theorem execAlarmFire_kept (dom : Nat) (s : State) : ∃ t, execAlarmFire dom s = .next t ∧ s.Kept t := by
  refine ⟨_, rfl, ?_⟩
  repeat' first
    | with_reducible exact State.Kept.rfl
    | simp only [State.kept_keep]
    | with_reducible refine State.Kept.core ?_ (State.countTick_core ..)
    | with_reducible refine State.Kept.trans ?_ (tick_kept ..)
    | with_reducible refine State.Kept.ite ?_ ?_
    | with_reducible refine State.Kept.trans ?_ (State.Kept.foldl (fun s x => ?_) _ _)
    | dsimp only
    | split

theorem execMemoryAccess_kept (acc : MemAccess) (s : State) : ∃ t, execMemoryAccess acc s = .next t ∧ s.Kept t := by
  refine ⟨_, rfl, ?_⟩
  repeat' first
    | with_reducible exact State.Kept.rfl
    | simp only [State.kept_keep]
    | with_reducible refine State.Kept.core ?_ (State.upset_core ..)
    | with_reducible refine State.Kept.core ?_ (State.activate_core ..)
    | with_reducible refine State.Kept.core ?_ (State.leaveSelfRefresh_core ..)
    | with_reducible refine State.Kept.trans ?_ (State.writeMem_kept ..)
    | with_reducible refine State.Kept.core ?_ (State.readWord_core ..)
    | with_reducible refine State.Kept.ite ?_ ?_
    | with_reducible refine State.Kept.trans ?_ (State.Kept.foldl (fun s x => ?_) _ _)
    | dsimp only
    | split

theorem execDmaDescriptorComplete_kept (ch : Nat) (data : List Byte) (s : State) :
    ∃ t, execDmaDescriptorComplete ch data s = .next t ∧ s.Kept t := by
  refine ⟨_, rfl, ?_⟩
  repeat' first
    | with_reducible exact State.Kept.rfl
    | simp only [State.kept_keep]
    | with_reducible refine State.Kept.trans ?_ (State.deliverData_kept ..)
    | with_reducible refine State.Kept.core ?_ (State.endChain_core ..)
    | with_reducible refine State.Kept.core ?_ (State.descDone_core ..)
    | with_reducible refine State.Kept.core ?_ (State.issueReads_core ..)
    | with_reducible refine State.Kept.ite ?_ ?_
    | with_reducible refine State.Kept.trans ?_ (State.Kept.foldl (fun s x => ?_) _ _)
    | dsimp only
    | split

theorem State.writeFrame_kept (s : State) (b : Nat) (k : Nat) (f : Nat) (x : BoardFrame) :
    s.Kept (State.writeFrame s b k f x) := by
  rw [State.writeFrame.eq_def]
  repeat' first
    | with_reducible exact State.Kept.rfl
    | simp only [State.kept_keep]
    | with_reducible refine State.Kept.trans ?_ (State.storeCopies_kept ..)
    | with_reducible refine State.Kept.ite ?_ ?_
    | with_reducible refine State.Kept.trans ?_ (State.Kept.foldl (fun s x => ?_) _ _)
    | dsimp only
    | split

theorem State.boardFrame_kept (s : State) (b : Nat) (f : Nat) (checks : List (Nat × CheckRun)) (k : Nat) :
    s.Kept (State.boardFrame s b f checks k) := by
  rw [State.boardFrame.eq_def]
  repeat' first
    | with_reducible exact State.Kept.rfl
    | simp only [State.kept_keep]
    | with_reducible refine State.Kept.core ?_ (State.checked_core ..)
    | with_reducible refine State.Kept.trans ?_ (State.writeFrame_kept ..)
    | with_reducible refine State.Kept.core ?_ (State.blanked_core ..)
    | with_reducible refine State.Kept.core ?_ (State.bump_core ..)
    | with_reducible refine State.Kept.ite ?_ ?_
    | with_reducible refine State.Kept.trans ?_ (State.Kept.foldl (fun s x => ?_) _ _)
    | dsimp only
    | split
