theorem execDmaAbort_platform (ch : Nat) (s : State) : ∃ t, (execDmaAbort ch s) = .next t ∧ t.platform = s.platform := by
  exact ⟨_, rfl, by simp only [↓State.stopChain_platform, ↓ite_platform, ite_self]⟩

end Sys2Proof.Machine
end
************
▸ **EXERCISE**:
Number of lines with the string "checks" in the data above: report this figure and nothing more.

▸ **RESULT OF THIS EXERCISE**:
2